His second book in the series, I don't even remember the name of. It was pure action, marine vs ork, and it bothered the hell out of me. I think that's what ckcrawford meant by 'bolter porn', and I definitely agree with him; I hate seeing that stuff.

Horus Rising was by far the best 40k (30k?) book I've read by the BL, mostly because it was Dan Abnett who wrote it. In my opinion, he's the best author the BL has, and they made a big mistake allowing other authors to write the next 2 books in Garvi Loken's saga. Their writing was shoddy in comparison. The viral bombing of Istvaan III somehow managed to be _boring_. How is that possible?!

So to me, the problem with 40K lit isn't so much the changes in fluff canon/tone, but the fact that GW continually pumps out poor novels so they can collect their money.


----------



## bitsandkits (Mar 18, 2008)

To be honest i dont think "old" 40k was wacky and funny, thats a misconception, in many ways it was much darker and nastier and more adult, many things are no longer available or talked about because the company went for a younger audience, things like the human bombs and the imperial guards youth soldiers (forget the name) spring to mind and stealer hybrids and covens, Yes the Orks were very comedy rich, but at the same time they were also very well written and had masses of really good solid fluff too, and yes they were and still are made of fungus.
i think the "look" of 40k has changed, the models are no longer as psychedelic as they were in the 90's, and the art work is less John Blanche and more moody and real.
Also i think that WD has alot to do with the feel of the game, back when i started WD and Journal were used to put out new rules and army lists and were very much part of the hobby, they also had adverts for non GW products and were aimed at a much older audience, later on that changed and it became a silly WAAARGHHH type of affair when fat bloke took over and made it into a much less serious rag aimed at kids, then when he left it died on its arse and basically became a marketing tool and a catalogue and the rules and hobby articles were pretty much gone.

personally i think despite some extreme elements of fluff, overall the new fluff for 40k is much more realistic, the Dark Eldar fluff is a good example of this, the codex really gives them depth and shows them as a real culture,not just some emo pirates who want to eat your heart for shits and giggles. The necron fluff also does the same, it was a brave move of GW to walk away from mindless robots, but im very glad they did, you have mindless robots in the form of Nids, so giving the necrons character was a good move.

If i was going to pick fault it would be with chaos marines, they are really getting short changed by having a single codex, considering the nuber of legions and warbands i think they could be expanded on more.


----------



## Serpion5 (Mar 19, 2010)

I'm with BK on this one. I actually like the new versions of recent codexes, the changes made to DE and necrons especially. The extra insights into the tyranids psychology gleaned in their latest dex was also a much appreciated addition. Mindless drones mostly yes, but there is at least now potential for some to become something a bit more. 

On the Heresy itself, at first I was glad that a lot of it was being so well expanded on. But now like others I am noticing a change of pace. So much ground was covered in the first five books that the current rate of progress has just killed my enthusiasm for the series.


----------



## hailene (Aug 28, 2009)

Serpion5 said:


> I'm with BK on this one. I actually like the new versions of recent codexes, the changes made to DE and necrons especially. The extra insights into the tyranids psychology gleaned in their latest dex was also a much appreciated addition. Mindless drones mostly yes, but there is at least now potential for some to become something a bit more.

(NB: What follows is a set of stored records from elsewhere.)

/-- Void the spectra of sub-block `k` of block `n` that no model slot covers, in every slot (R150). -/
def voidUncovered (n k : Nat) (s : State) : State :=
  if bit (s.reg STG_CFG) 12 then
    let lo := n * stgB s + k * stgQ s
    let bad := (rangeFrom lo (stgQ s)).filter (fun sp => (modelAt s (sp * stgHop s)).isNone)
    match bad.getLast? with
    | none => s
    | some last =>
      raise EV_STG_MODEL_MISSING 0 lo (withRemask (addVoids (List.range (stgS s)) lo (some (last + 1))) s)
  else s

/-- The void bits of a sub-block as read from HBM, by slot, with the slots that an error response covers. -/
def readMask (n k : Nat) (s : State) : List (Nat × Nat) × List Nat × State :=
  let q := stgQ s
  let sn := stgS s
  let sum := summary s (blockMasks s n) k
  if sum.isEmpty then ([], [], s)
  else
    let (bs, s) := hbmGet 1 (maskAddr s n + k * q * sn / 8) (q * sn / 8) s
    let lost := (bs.zipIdx.filter (fun x => x.1.isNone)).flatMap (fun x => (List.range 8).map (fun i => (8 * x.2 + i) % sn))
    let v := ofLe (bytesOf bs)
    (sum.map (fun j => (j, (List.range q).foldl (fun a t => if bit v (t * sn + j) then a + 2 ^ t else a) 0)), lost.eraseDups, s)

/-- Read, phase, gain and mask the sub-block at the read position. -/
def stageData (s : State) : SubBuf × State :=
  let n := s.stg.rBlk
  let c := s.stg.rChan
  let k := s.stg.rSub
  let q := stgQ s
  let sn := stgS s
  let w := stgW s
  let fmt := stgFmt s
  let c4s := bits (s.reg STG_CFG) 16 4
  let lo := n * stgB s + k * q
  let fch := s.stg.chans.getD c 0
  let s := if c = 0 then voidUncovered n k s else s
  let (mask, lost, s) := readMask n k s
  let s := { s with stg := { s.stg with maskErr := sset [] s.stg.maskErr n ((sget [] s.stg.maskErr n ++ lost).eraseDups) } }
  let (run, s) := hbmGet 1 (ringAddr s n c (k * q) 0) (q * sn * 2 * w) s
  let phase := bit (s.reg STG_CFG) 12
  let specs := rangeFrom lo q
  let slotAt := specs.map (fun sp => modelAt s (sp * stgHop s))
  let (models, s) := readEach readModels (if phase then (slotAt.filterMap id).eraseDups else []) s
  let cal := bit (s.reg STG_CFG) 13
  let banks := specs.map (stgBankAt s)
  let (gains, s) := readEach (fun b t => readGains b c t) (if cal then banks.eraseDups else []) s
  let out := (List.range q).flatMap (fun t =>
    let sp := lo + t
    let recs : List (Option (List Nat)) := match slotAt.getD t none with
      | some m => ((models.find? (fun x : Nat × List (Option (List Nat)) => x.1 = m)).map (·.2)).getD []
      | none => []
    let gs := ((gains.find? (fun x => x.1 = banks.getD t 0)).map (·.2)).getD []
    (List.range sn).map (fun j =>
      if bit (sget 0 mask j) t then (((0, 0), 0), false)
      else
        let m := if phase then recs.getD j (some [0, 0, 0, 0]) else some [0, 0, 0, 0]
        let g := if cal then gs.getD j (some 4096) else some 4096
        match runElem w run (t * sn + j), m, g with
        | some x, some m, some g => (stgPhasor fmt c4s w x (if phase then stgPhi s m fch sp else 0) g, false)
        | _, _, _ => (((0, 0), 0), true)))
  let clamped := out.foldl (fun a o => a + o.1.2) 0
  let first := match findIdx? (fun o => decide (0 < o.1.2)) out with | some i => lo + i / sn | none => lo
  let s := if 0 < clamped then
      let t := s.inc STG_CNT_SAT clamped
      if s.reg STG_CNT_SAT = 0 then raise EV_STG_SATURATION c first t else t
    else s
  let errs := (out.zipIdx.filter (fun o => o.1.2)).map (fun o => o.2 % sn)
  let calFlag := s.stg.cals.any (fun x => decide (x.1 < lo + q) && decide (lo < x.2))
  ({ n := n, c := c, k := k, vals := out.map (·.1.1), mask := mask.filter (fun m => decide (m.2 ≠ 0)), fmt := fmt
     flags := sget 0 s.stg.flagsB n + 16 * b2n calFlag, badSlots := (errs ++ sget [] s.stg.maskErr n).eraseDups }, s)

/-- Move the read position past the sub-block just staged; at the end of a block its records are dropped. -/
def stgAdvance (s : State) : State :=
  let g := s.stg
  if g.rSub + 1 < stgB s / stgQ s then { s with stg := { g with rSub := g.rSub + 1 } }
  else if g.rChan + 1 < stgL s then { s with stg := { g with rSub := 0, rChan := g.rChan + 1 } }
  else
    let n := g.rBlk
    let b := stgB s
    stgFinish { s with stg := { g with
      rSub := 0, rChan := 0, rBlk := n + 1
      recv := g.recv.filter (fun x => decide ((n + 1) * b ≤ x.1 / 4096))
      bad := g.bad.filter (fun x => decide (n < x.1 / 4096))
      flagsB := g.flagsB.filter (fun x => decide (n < x.1)), maskErr := g.maskErr.filter (fun x => decide (n < x.1)) } }

/-- May staging stage a sub-block now: a closed block unread, and one of its two buffers free? -/
def stgCanStage (s : State) : Bool :=
  (stgState s = stRUNNING || stgState s = stSTOPPING) && decide (s.stg.rBlk < s.stg.nclose) && decide (s.stg.bufs.length < 2)

/-! ### Registers (R132, R156) -/

/-- A legal configuration word (Table 6.6). -/
def stgCfgOk (v : Nat) : Bool :=
  decide (10 ≤ bits v 0 4) && decide (bits v 4 4 ≤ 4) && decide (bits v 8 2 ≠ 3) && decide (bits v 4 4 + 8 ≤ bits v 0 4)

def stgCfgMask : Nat := 0x1F0F33FF

/-- `UNIT_BASIC` (R132). -/
def stgBasicWrite (v : Nat) (s : State) : WOut :=
  if !(stgStopped s) || !(stgCfgOk v) then stgRefuse 0x18 s
  else
    let n := 32 * bits v 24 5
    let parts := s.rf GRT_BASIC_PARTS
    let s := storeBits STG_CFG stgCfgMask v (storeBits (UNIT_BASIC 7) stgCfgMask v s)
    let s := foldS (fun k t => t.setReg (STG_SRC k) (if k < parts then n * k % 65536 + 65536 * n else 0)) (List.range 64) s
    acc (foldS (fun (x : Nat × Nat) (t : State) => t.setReg x.1 x.2)
      [(STG_RING_BASE_LO, 0), (STG_RING_BASE_HI, 0), (STG_MASK_BASE_LO, 0), (STG_MASK_BASE_HI, 8),
       (STG_MODEL_BASE_LO, 0x1000000), (STG_MODEL_BASE_HI, 8), (STG_GAIN_BASE0_LO, 0x1400000), (STG_GAIN_BASE0_HI, 8),
       (STG_GAIN_BASE1_LO, 0x1500000), (STG_GAIN_BASE1_HI, 8)] s)

def stgCntClear (v : Nat) (s : State) : State :=
  if bit v 0 then s.zero [STG_CNT_LATE, STG_CNT_SAT, STG_CNT_VOID, STG_CNT_HOLD] else s

/-- Registers writable only while STOPPED (R147). -/
def stgHeldWrite (off mask v : Nat) (ok : Bool) (s : State) : WOut :=
  if stgStopped s && ok then acc (storeBits (0x7000000 + off) mask v s) else stgRefuse off s

/-- Writes of STG registers that do more than store. -/
def stgWrite (off v : Nat) (s : State) : Option WOut :=
  match off with
  | 0x18 => some (stgBasicWrite v s)
  | 0x100 => some (stgCtrlWrite v s)
  | 0x110 => some (stgHeldWrite off stgCfgMask v (stgCfgOk v) s)
  | 0x114 => some (stgHeldWrite off 0xFFFF v true s)
  | 0x118 => some (stgHeldWrite off 0xFFFF v true s)
  | 0x11C => some (stgHeldWrite off 0xFFFFFFFF v true s)
  | 0x154 => some (acc (stgCntClear v s))
  | _ =>
    if 0x120 ≤ off && off < 0x148 then some (stgHeldWrite off 0xFFFFFFFF v (off % 8 ≠ 0 || v % 2 ^ 20 = 0) s)
    else if 0x2000 ≤ off then some (stgHeldWrite off 0x0FFFFFFF v true s)
    else none

/-- Free model slots as a 64-bit mask. -/
def modelFree (s : State) : Nat := (List.range 64).foldl (fun a q => if modelInUse s q then a else a + 2 ^ q) 0

/-- Reads of STG registers whose value is derived. -/
def stgRead (off : Nat) (s : State) : Option Nat :=
  match off with
  | 0x8 => some (b2n (!(stgStopped s) && decide (s.stg.rBlk < s.stg.nclose)))
  | 0x148 => some (modelFree s % 2 ^ 32)
  | 0x14C => some (modelFree s / 2 ^ 32)
  | 0x150 => some (s.stg.rChan % 4096 + 4096 * (s.stg.rSub % 128) + 2 ^ 19 * (s.stg.rBlk % 8192))
  | _ =>
    if 0x1000 ≤ off && off < 0x1400 && off % 16 = 8 then
      let q := (off - 0x1000) / 16
      some (b2n (s.stg.models.any (fun m => m.1 = q)) + 2 * b2n (modelInUse s q))
    else none

/-! ### Meanings -/

/-- STG_BLOCK_BOUNDARY -/
def execStgBlockBoundary (s : State) : Host.Outcome State Fault Refusal := .next (stgBoundary s)
/-- STG_FRAME_WRITE -/
def execStgFrameWrite (s : State) : Host.Outcome State Fault Refusal := .next (stgTake s)
/-- RING_HOLD_RELEASE: the held write at the head of staging's input proceeds if its channels are free. -/
def execRingHoldRelease (s : State) : Host.Outcome State Fault Refusal :=
  .next (if s.stg.held then stgTake s else s)

end Sys2Proof.Machine
end

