/-- The lowest-numbered array that can take a pass, and the pass. -/
def arrChoose (s : State) : Option (Nat × Pass) :=
  (List.range 80).findSome? (fun a => (arrPick s a).map (fun p => (a, p)))

/-- Count once each pass that waits for a slot or for its tile's page (R246, R248). -/
def countWaits (s : State) : State :=
  let waits (p : Pass) : Bool :=
    let d := s.desc p.idx
    !p.waited && d.op = p.op + 1 && ((d.st = dZERO && (freeSlot s).isNone) || d.st = dPAGED || d.st = dPAGINGIN)
  let n := (s.atl.passes.filter waits).length
  if n = 0 then s
  else { s with atl := { s.atl with passes := s.atl.passes.map (fun p => if waits p then { p with waited := true } else p) } }.inc
    ATL_CNT_SLOT_WAIT n

/-- Sum of a tile's integer cells. -/
def cellSum (l : List (Nat × Nat)) : Int × Int := sumC (l.map (fun w => (sext 32 w.1, sext 32 w.2)))

/-- Give a pass to array `a`, with the cells of its start value that read uncorrectable. -/
def givePass (a : Nat) (p : Pass) (corr : Nat) (ue : List Nat) (s : State) : State :=
  let x := s.arr a
  let s := { s with atl := { s.atl with passes := s.atl.passes.erase p } }
  let s := (s.modDesc p.idx (fun d => { d with seen := true, src := p.op + 1 })).inc ATL_CNT_DISPATCH 1
  let key := (s.desc p.idx).key
  let x := { x with key := key }
  let fmt := match passBuf s p with | some b => b.fmt | none => 0
  if passKeeps x p then
    match x.fill with
    | some w => statsCheck (s.setArr a { x with keep := true, next := some { w with pass := p, fmt := fmt } })
    | none => s
  else
    let zero := p.beam || p.k = 0
    let slot := if zero then (freeSlot s).getD 0 else locNum (s.desc p.idx).loc
    let s := if zero then s else s.inc XAR_CNT_CORR corr
    let cells := if zero then List.replicate 1024 (0, 0)
      else (slotCells s slot).zipIdx.map (fun c => if ue.contains c.2 then (0, 0) else c.1)
    let bad := !zero && !ue.isEmpty
    let s := if bad then raise EV_XAR_TILE_LOAD_UE a key (s.inc (XAR_ARR_CNT_UE a) 1) else s
    let w : Work := { pass := p, fmt := fmt, slot := slot, cells := cells, start := if fmt = 2 then (0, 0) else cellSum cells, chk := (0, 0)
                      npass := 0, bad := if bad then 2 else 0 }
    let now := x.fill.isNone && x.drain.isNone
    let s := s.modDesc p.idx (fun d => { d with st := if now then dFILLING else dQUEUED, loc := locSlot slot })
    statsCheck (notePeak (s.setArr a (if now then { x with fill := some w } else { x with next := some w })))

/-- PASS_DISPATCH: the next pass to the lowest-numbered array that can take one. `desc` is what the descriptor's check found, `corr` and
`ue` the start value's corrected and uncorrectable cells. -/
def passDispatch (desc corr : Nat) (ue : List Nat) (s : State) : State :=
  if s.rf ATL_BASIC_EN = 0 then s
  else
    let s := countWaits s
    match arrChoose s with
    | none => s
    | some (a, p) =>
      let lost := desc = 2 && locKind (s.desc p.idx).loc ≠ 1
      let s := descError p.idx desc s
      if lost then s else givePass a p corr ue s

/-- What a pass makes of the tile: cells and check value. -/
def passFill (s : State) (b : SubBuf) (w : Work) (parity : Option (Nat × Nat)) : List (Nat × Nat) × (Int × Int) :=
  let sN := stgS s
  let q := stgQ s
  let v := b.vals.toArray
  let hit (t j : Nat) : Bool :=
    match parity with
    | some (pt, pj) => j = pj && (t = pt || (b.fmt = 1 && t / 2 = pt / 2))
    | none => false
  let x (t j : Nat) : Int × Int := if hit t j || sN ≤ j then (0, 0) else v.getD (t * sN + j) (0, 0)
  let p := w.pass
  if p.beam then
    let t0 := 32 * p.v
    let lo := p.n * stgB s + p.k * q + t0
    let bankAt (c : Nat) : Nat := xarBankAt s (lo + c)
    let ch := s.stg.chans.getD p.c 0
    let wt (bank r j : Nat) : Int × Int := beamWeight s bank (32 * p.u + r) j ch (b.fmt = 2)
    (fillBeam b.fmt sN t0 wt bankAt x, if b.fmt = 2 then (0, 0) else checkBeam sN t0 wt bankAt x)
  else
    let row := p.base + 32 * p.u
    let col := p.base + 32 * p.v
    (fillVis b.fmt q row col x w.cells, if b.fmt = 2 then (0, 0) else addC w.chk (checkVis q row col x))
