-- ==== Sys2Proof/Machine/Rsy.lean ====
section
/-! DEFINITION. The resynthesiser (RSY): R122 to R128, R130, R298 to R301. -/

namespace Sys2Proof.Machine

def rsyPr (s : State) : Nat := 2 ^ s.rf RSY_CFG_PR_LOG2
def rsyT (s : State) : Nat := s.rf RSY_CFG_TAPS
def rsyState (s : State) : Nat := s.reg RSY_STATE % 4
def setRsyState (n : Nat) (s : State) : State := s.setReg RSY_STATE n
def rsyStopped (s : State) : Bool := rsyState s = stSTOPPED

/-! ### Coefficients (R117, R126) -/

def rsyWin (s : State) : List Int := (List.range (rsyPr s * rsyT s)).map (fun n => sext 18 (sget 0 s.rsy.coef n))

def rsyCoefCount (s : State) : Nat :=
  if s.rsy.coefAll then rsyPr s * rsyT s
  else (s.rsy.coefSet.filter (fun x => decide (x.1 < rsyPr s * rsyT s))).length

def rsyCoefCrc (s : State) : Nat := crc crc32C ((rsyWin s).flatMap (fun h => leBytes 4 (toU 32 h)))

def rsyLoadBuiltin (s : State) : State :=
  let n := rsyPr s * rsyT s
  let w := (List.range n).map (fun i => (i, (Config.rsyWindow (rsyPr s) (rsyT s) i).toNat))
  { s with rsy := { s.rsy with coef := foldS (fun (e : Nat × Nat) m => sset 0 m e.1 e.2) w s.rsy.coef, coefAll := true } }

def rsyCfgMask : Nat := 0x1F3F7F0F

def rsySetCfg (v : Nat) (s : State) : State :=
  let s := s.setReg RSY_CFG (v &&& rsyCfgMask)
  { s with rsy := { s.rsy with coefSet := [], coefAll := false } }

/-- The limits of R122 on a configuration word. -/
def rsyCfgOk (s : State) (v : Nat) : Bool :=
  let pr := bits v 0 4
  let t := bits v 8 5
  decide (4 ≤ pr) && decide (pr ≤ 10) && decide (4 ≤ t) && decide (t ≤ 16) && decide (bits v 13 2 ≠ 3)
    && decide (t * 2 ^ pr ≤ 16384) && decide (2 ^ pr ≤ chnP s)

/-! ### Slices and limits (R122, R298) -/

def enSlices (s : State) : List Nat := (List.range 1024).filter (fun n => s.rf (RSY_SLICE_BEAM_EN n) = 1)
def sliceBeam (s : State) (n : Nat) : Nat := s.rf (RSY_SLICE_BEAM_BEAM n)
def sliceFirst (s : State) (n : Nat) : Nat := s.reg (RSY_SLICE_CHAN n) % 65536

/-- The two loads of R122 for `n` slices, each with its limit, in like units. -/
def rsyLoads (s : State) (n : Nat) : List (Nat × Nat) :=
  [(n * rsyT s * rsyPr s, 1048576), (n * s.reg MER_FS * rsyPr s, 24576000 * s.reg RSY_HOP)]

/-- The first limit broken: 0 history, 1 output, and its load per mille. -/
def rsyBreach (s : State) (n : Nat) : Option (Nat × Nat) :=
  match findIdx? (fun x => decide (x.2 < x.1)) (rsyLoads s n) with
  | some i => let x := (rsyLoads s n).getD i (0, 1); some (i, x.1 * 1000 / x.2)
  | none => none

/-- Local channel of a channel identity. -/
def localChan (s : State) (id : Nat) : Option Nat := findIdx? (fun c => decide (c = id)) s.stg.chans

/-- May a slice of beam `b` from channel `f` be enabled: a voltage plan in ci16 or ch16 forms the beam, in channels of the part? -/
def sliceOk (s : State) (b f : Nat) : Bool :=
  match beamPlan s b with
  | none => false
  | some p =>
    decide (s.rf (ACC_PLAN_CFG_ACT p) ≠ 3) && (s.rf (ACC_PLAN_CFG_OUT_FMT p) = 6 || s.rf (ACC_PLAN_CFG_OUT_FMT p) = 5)
      && (rangeFrom f (rsyPr s)).all (fun c => (localChan s c).isSome)

/-! ### Register writes -/

def rsyRefuse (off : Nat) (s : State) : WOut := refuse uRSY off (rsyState s) s

/-- `UNIT_BASIC` (R106, R130). -/
def rsyBasicWrite (v : Nat) (s : State) : WOut :=
  let c := setBits (s.reg RSY_CFG) 8 7 (bits v 8 7)
  if !(rsyStopped s) || !(rsyCfgOk s c) then rsyRefuse 0x18 s
  else
    let s := rsySetCfg c (storeBits (UNIT_BASIC 5) 0x1007F00 v s)
    acc (if bit v 24 then rsyLoadBuiltin s else s)

def rsyCfgWrite (v : Nat) (s : State) : WOut :=
  if !(rsyStopped s) || !(rsyCfgOk s v) then rsyRefuse 0x110 s else acc (rsySetCfg v s)

def rsyCoefDataWrite (v : Nat) (s : State) : WOut :=
  if !(rsyStopped s) then rsyRefuse 0x11C s
  else
    let a := s.reg RSY_COEF_ADDR
    let s := { s with rsy := { s.rsy with coef := sset 0 s.rsy.coef a (v % 2 ^ 18), coefSet := sset false s.rsy.coefSet a true } }
    acc (s.setReg RSY_COEF_ADDR ((a + 1) % 2 ^ 14))

/-- The next spectrum that the resynthesiser takes: the furthest one read, else that of the oldest half waiting, else staging's position. -/
def rsyPos (s : State) : Nat :=
  match s.rsy.reading with
  | [] => (s.acc.halves.map (fun h => h % 2 ^ 40 * stgB s)).foldl min (stgPos s)
  | l => (l.map (fun r => r.2.1 * stgB s + r.2.2)).foldl max 0

/-- The spectrum of a start or stop: at or after the anchor, or the next one. -/
def rsyAnchor (now : Bool) (s : State) : Nat := if now then rsyPos s else specOf s (s.reg64 RSY_ANCHOR_LO RSY_ANCHOR_HI)

/-- START (R118, R122, R126). -/
def rsyStart (now : Bool) (s : State) : WOut :=
  let st := rsyState s
  if st = stSTARTING || st = stSTOPPING then rsyRefuse 0x100 s
  else if st = stRUNNING then acc s
  else if rsyCoefCount s ≠ rsyPr s * rsyT s then
    ⟨false, raise EV_RSY_COEF_INCOMPLETE (rsyCoefCount s) (rsyPr s * rsyT s) s⟩
  else
    match rsyBreach s (enSlices s).length with
    | some (r, l) => ⟨false, raise EV_RSY_CAPACITY r l s⟩
    | none => acc { (setRsyState stSTARTING s) with rsy := { s.rsy with startAt := some (rsyAnchor now s), stopAt := none, slices := [] } }

/-- The unit discards its history and is STOPPED (R119). -/
def rsyHalt (s : State) : State :=
  { (setRsyState stSTOPPED s) with rsy := { s.rsy with startAt := none, stopAt := none, slices := [] } }

/-- STOP (R119). -/
def rsyStop (now : Bool) (s : State) : State :=
  if rsyState s = stSTARTING then rsyHalt s
  else if rsyState s = stRUNNING then
    { (s.setReg RSY_STATE (stRUNNING + 4)) with rsy := { s.rsy with stopAt := some (rsyAnchor now s) } }
  else s

def rsyCtrlWrite (v : Nat) (s : State) : WOut :=
  let r := if bit v 0 then rsyStart (bit v 2) s else acc s
  if r.ok && bit v 1 then acc (rsyStop (bit v 2) r.st) else r

/-- A write of `RSY_SLICE_BEAM` (R122, R126, R298): a slice enabled while the unit runs may only be disabled. -/
def rsySliceWrite (n v : Nat) (s : State) : WOut :=
  let off := 0x1000 + 8 * n
  let on := s.rf (RSY_SLICE_BEAM_EN n) = 1
  let put : State := s.setReg (RSY_SLICE_BEAM n) (v &&& 0x8000FFFF)
  let drop (t : State) : State := { t with rsy := { t.rsy with slices := t.rsy.slices.filter (fun x => decide (x.1 ≠ n)) } }
  if on && !(rsyStopped s) && (bit v 31 || decide (v % 65536 ≠ sliceBeam s n)) then rsyRefuse off s
  else if !(bit v 31) then acc (drop put)
  else
    match rsyBreach s ((enSlices s).length + (if on then 0 else 1)) with
    | some (r, l) => ⟨false, raise EV_RSY_CAPACITY r l s⟩
    | none => if sliceOk s (v % 65536) (sliceFirst s n) then acc (drop put) else rsyRefuse off s

/-- A write of `RSY_SLICE_CHAN`. -/
def rsyChanWrite (n v : Nat) (s : State) : WOut :=
  let off := 0x1004 + 8 * n
  let on := s.rf (RSY_SLICE_BEAM_EN n) = 1
  if on && (!(rsyStopped s) || !(sliceOk s (sliceBeam s n) (v % 65536))) then rsyRefuse off s
  else acc (s.setReg (RSY_SLICE_CHAN n) (v % 65536))

def rsyCntClear (v : Nat) (s : State) : State := if bit v 0 then s.zero [RSY_CNT_SAT, RSY_CNT_VOID] else s

/-- Writes of RSY registers that do more than store. -/
def rsyWrite (off v : Nat) (s : State) : Option WOut :=
  match off with
  | 0x18 => some (rsyBasicWrite v s)
  | 0x100 => some (rsyCtrlWrite v s)
  | 0x110 => some (rsyCfgWrite v s)
  | 0x114 => if rsyStopped s then none else some (rsyRefuse off s)
  | 0x11C => some (rsyCoefDataWrite v s)
  | 0x128 => some (acc (rsyCntClear v s))
  | _ =>
    if 0x1000 ≤ off && off < 0x3000 then
      some (if off % 8 = 0 then rsySliceWrite ((off - 0x1000) / 8) v s else rsyChanWrite ((off - 0x1000) / 8) v s)
    else none

/-- Reads of RSY registers whose value is derived. -/
def rsyRead (off : Nat) (s : State) : Option Nat :=
  match off with
  | 0x8 => some (enSlices s).length
  | 0x11C => some (sget 0 s.rsy.coef (s.reg RSY_COEF_ADDR))
  | 0x120 => some (rsyCoefCount s)
  | 0x124 => some (rsyCoefCrc s)
  | 0x134 => some (min 1023 ((rsyLoads s (enSlices s).length).foldl (fun a x => max a (x.1 * 1000 / x.2)) 0))
  | _ => none

/-! ### Taking beam spectra (R123, R124, R299) -/

/-- Is a half ready to be read: its block wholly staged, and every step of it decided? -/
def halfReady (s : State) (p n : Nat) : Bool := decide (n < s.stg.rBlk) && (planSteps s p n).all (·.decided)

/-- RSY_HALF_READ of plan `p`: begin on the oldest half in use. -/
def rsyHalfRead (p : Nat) (s : State) : State :=
  if s.rsy.reading.any (fun r => r.1 = p) then s
  else
    match ((s.acc.halves.filter (fun h => h / 2 ^ 40 = p)).map (· % 2 ^ 40)).mergeSort (fun a b => decide (a ≤ b)) with
    | n :: _ => if halfReady s p n then { s with rsy := { s.rsy with reading := s.rsy.reading ++ [(p, n, 0)] } } else s
    | [] => s

/-- One part of a beam element as a 24-bit integer, and whether it clamped (R123). -/
def rsyIn (fmt : Nat) (e : Int) (h : Int) : Int × Bool :=
  if fmt = 6 then (h * 256, false)
  else
    let x := decodeFl (if fmt = 5 then fmt16 else fmt32) h.toNat
    let (z, d) := x.frac
    let r := match x with
      | .inf s => if s then -(2 ^ 24 : Int) else (2 ^ 24 : Int)
      | .nan => (Config.nonFinite h.toNat).toInt
      | _ => if 0 ≤ e then rneDiv (z * 2 ^ e.toNat) d else rneDiv z (d * 2 ^ (-e).toNat)
    (satS 24 r, decide (satS 24 r ≠ r))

I have to strongly disagree here. Giving the Necrons...personality, sort of made them more generic.

I think it moved them too close to the Eldar--an ancient, once great, race with an odd sense of honor that can occasionally ally themselves with the "lesser" races almost on a whim. Yeah, they're different, but do we need another one of those rolling around the universe?

I thought the Necrons were a lot scarier before. There was no compromise. They were a natural disaster. You either fought them as hard as you could or run for the hills. Fail in other choice and you died. Simply as that. No negotiation. Ever.

You don't want everyone to be like that, but we already had forces that fit this niche. The Necrons and Tyranids fit the other one--the emotionless destruction of human society.

Also the idea of a Tyranid leader makes no sense to me. Does the Stormlord somehow keep knowledge only it has access to? If so, why? Why doesn't every strategy he thinks of instantly become usable by the entire Tyranid race? Why do they need some sort of physical manifestation to work?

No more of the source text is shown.